親密感のあるショスタコーヴィチの弦楽四重奏曲
ストラヴィンスキーやプロコフィエフと同じロシア人でありながら、社会主義という世界で作曲していたのがショスタコーヴィチですね。
ショスタコーヴィチの音楽は、もちろん12音技法の洗礼も受けていたでしょうが、現代音楽でありながら「音がコムズカシクない」のが特長です。19~20世紀初頭までのクラシックと、同じ感覚でわりと聴けます。
それでいて現代音楽の“スリル”みたいなものも感じられて、じつに不思議というか、ハマると、たまらない作曲家であります。
さて、ショスタコーヴィチというと、まず交響曲第5番が有名ですが、この弦楽四重奏曲もいいですね。
普通、弦楽四重奏曲は、交響曲よりポピュラー度は落ちると思うのですが、ショスタコーヴィチの場合、交響曲並みに親密感を持ってしまうので不思議です。この耳に入りやすさはなんだろう。
このSA-CDには第3番、第6番、第8番が収められています。どれも第二次大戦後の作品になります。
ちなみにショスタコーヴィチは1975年没。個人的には現代音楽というより“同世代音楽”でもありますね。

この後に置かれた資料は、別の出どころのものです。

-- ==== Sys2Proof/Machine/Phy.lean ====
section
/-!
DEFINITION. The L-die (chapter 15): insertion and removal, the bypass and the pass element, tail, isolation, the head's line and the
repeater's direction.
-/
namespace Sys2Proof.Machine

/-- The link is in use, so that an insertion is wanted: in Basalt mode, from S13 on, and after the start (R442, R443). -/
def State.linkWanted (s : State) : Bool :=
  s.lnk.on &&
  (match s.start.phase with
   | .running | .basalt => true
   | .step n => n == 13
   | .inReset | .delay | .factory => false)

/-- S13 passes once the link is up (R147). -/
def passS13 (s : State) : State :=
  match s.start.phase with
  | .step 13 => startSucceeds s
  | _ => s

/-- The device counts an insertion and logs it (R443, Table 15.9). -/
def countInsertion (s : State) : State :=
  passS13 (raise 0x0801 (arg 1) { s with phy := { s.phy with inserts := s.phy.inserts + 1 } })

/-- INSERTION_REQUEST: step 1 of Table 15.5: with a good line and no warning the pass element closes; otherwise the insertion waits. While
the downstream is isolated the element stays open for the retries of R447. A head whose bypass had closed raises its line again. -/
def execInsertionRequest (lineOk : Bool) (s : State) : Host.Outcome State Fault Refusal :=
  .next (if s.phy.ins == .waitLine && !s.phy.powerFail then
    (if s.role == .head then { s with phy := { s.phy.raiseLine with ins := .out } }
     else if lineOk then { s with phy := { s.phy with ins := .waitGap, passClosed := !s.phy.isolated } }
     else s)
  else s)

/-- INSERTION_GAP_FOUND: steps 4 and 5 of Table 15.5: the bypass opens and the repeater goes live. -/
def execInsertionGapFound (s : State) : Host.Outcome State Fault Refusal :=
  .next (if s.phy.ins == .waitGap && !s.phy.powerFail then
    countInsertion { s with phy := { s.phy with ins := .inserted, bypassClosed := false, repeater := true, dir := none } }
  else s)

/-- LNK and the link interface domain reset; the counters stay, and the insertion follows as soon as LNK is released (Table 17.4, R442,
R451). -/
def resetLink (s : State) : State :=
  let p := { s.phy with dir := none, tail := false, tailNext := none, isolated := false, inverted := false, injector := false, retrying := false,
                        retries := 0 }
  { s with lnk := { Lnk.reset with on := s.lnk.on, address := s.lnk.address },
           phy := if s.linkWanted then p.wanted s.role else p }

/-- The drivers turn off, a head's injector opens, and the bypass closes, which joins the downstream again; the pass element follows 50 µs
later (Table 15.6, R428). An insertion that is wanted waits for its request. -/
def closeBypass (s : State) : State :=
  let was := s.phy.ins == .inserted
  let ins := if s.phy.passClosed then .removing else if s.linkWanted && s.role != .standAlone then .waitLine else .out
  let s := { s with phy := { s.phy with ins := ins, bypassClosed := true, repeater := false, dir := none, isolated := false, tailNext := none,
                                        tail := s.phy.tailNext.getD s.phy.tail, injector := false, retrying := false } }
  when was (raise 0x0801 (arg 0)) s

/-- REMOVAL: the bypass closes; a BLOCK RESET naming LNK that waits is asserted with it (R442, R445). -/
def execRemoval (s : State) : Host.Outcome State Fault Refusal :=
  .next (let s' := closeBypass s
    if s.lnk.resetAfter = some 7 then resetLink s' else s')

/-- REMOVAL_PASS_OPEN: step 3 of Table 15.6; a wanted insertion begins again (R442). -/
def execRemovalPassOpen (s : State) : Host.Outcome State Fault Refusal :=
  .next (if s.phy.ins == .removing then
    { s with phy := { s.phy with ins := if s.linkWanted && s.role == .member then .waitLine else .out, passClosed := false } }
  else s)

/-- LDIE_SUPPLY_LOSS: the bypass closes as its drive fails, and the pass element, or a head's injector, opens with it (R445, Table
15.4); VHOLD has run out (R61). -/
def execLdieSupplyLoss (s : State) : Host.Outcome State Fault Refusal :=
  .next (let s' := closeBypass { s with phy := { s.phy with passClosed := false } }
    { s' with phy := { s'.phy with tail := false, holdUp := false } })

/-- A change of the tail flag is applied; the flag stays set while the downstream is isolated (R446). -/
def Phy.applyTail (p : Phy) (tail : Bool) : Phy := { p with tail := tail || p.isolated, tailNext := none }

/-- TAIL_FLAG_CHANGE: the flag follows the measured current: at once on an idle pair, and otherwise in the next idle gap of 6 bit times
(R446, Table 15.10). -/
def execTailFlagChange (tail : Bool) (s : State) : Host.Outcome State Fault Refusal :=
  .next { s with phy := if s.phy.dir.isNone then s.phy.applyTail tail else { s.phy with tailNext := some tail } }

/-- DOWNSTREAM_SHORT: the pass element opens and the downstream is isolated, logged once per episode (R447). -/
def execDownstreamShort (ld100 : BitVec 16) (s : State) : Host.Outcome State Fault Refusal :=
  .next (if s.phy.passClosed && !s.phy.isolated && s.phy.ins != .removing then
    raise 0x0802 (arg ld100.toNat)
      { s with phy := { s.phy with passClosed := false, isolated := true, tail := true, isolates := s.phy.isolates + 1 } }
  else s)

/-- ISOLATION_RETRY: the pass element closes for 2 ms, and stays closed when the short has gone (R447). -/
def execIsolationRetry (gone : Bool) (s : State) : Host.Outcome State Fault Refusal :=
  .next (if s.phy.isolated && gone then { s with phy := { s.phy with passClosed := true, isolated := false } } else s)

/-- HEAD_LINE_FAULT: at S13 the start fails; at run time the injector opens for 5 s (R426). -/
def execHeadLineFault (s : State) : Host.Outcome State Fault Refusal :=
  .next (if s.role == .head && s.phy.injector then
    (match s.start.phase with
     | .step 13 => startFails 13 0x7E s
     | _ => { s with phy := { s.phy with injector := false, retrying := true } })
  else s)

/-- HEAD_LINE_RETRY: after 5 s the head ramps the line again (R426). -/
def execHeadLineRetry (s : State) : Host.Outcome State Fault Refusal :=
  .next (if s.phy.retrying then
    { s with phy := { s.phy with injector := true, retrying := false, retries := s.phy.retries + 1 } }
  else s)

/-- LINE_RAMP_COMPLETE: the head's line is up: S13 passes, and a fault episode is logged with its retries (R425, R426). -/
def execLineRampComplete (s : State) : Host.Outcome State Fault Refusal :=
  .next (if s.role == .head && s.phy.injector then
    let n := s.phy.retries
    let was := s.phy.ins == .inserted
    let s := { s with phy := { s.phy with ins := .inserted, bypassClosed := false, retries := 0 } }
    let s := when (n != 0) (raise 0x0803 (arg (holdAt 65535 n))) s
    if was then s else countInsertion s
  else s)

/-- REPEATER_DIRECTION_TAKEN: after idle the repeater takes the port that crosses its hysteresis, LU over LD (R438, Table 15.10). -/
def execRepeaterDirectionTaken (lu ld : Bool) (s : State) : Host.Outcome State Fault Refusal :=
  .next (if s.phy.repeater && s.phy.dir.isNone then
    { s with phy := { s.phy with dir := if lu then some .lu else if ld then some .ld else none } }
  else s)

/-- REPEATER_IDLE_RELEASE: the repeating port has been idle for 6 bit times (R438), the gap in which a waiting change of the tail flag is
applied (R446). -/
def execRepeaterIdleRelease (s : State) : Host.Outcome State Fault Refusal :=
  .next (let p := { s.phy with dir := none }
    { s with phy := match p.tailNext with
      | some t => p.applyTail t
      | none => p })

end Sys2Proof.Machine
end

歴史上の人物ながら、「同じ時代に生きていた」という妙な感触にじわりときます。
タイトルに全集とあるので、マンデリング四重奏団はいずれ全15曲を録音すると思われます。ショスタコーヴィチの弦楽四重奏曲は全部ほしい気がします。
このSACDには、マンデリング四重奏団の映像が少し入ったDVDが付いてます。ポップスのミュージック・クリップみたいなもので時間は短いです。まあ「こういう人たちがやっているんだ」と分かる程度とお考えください。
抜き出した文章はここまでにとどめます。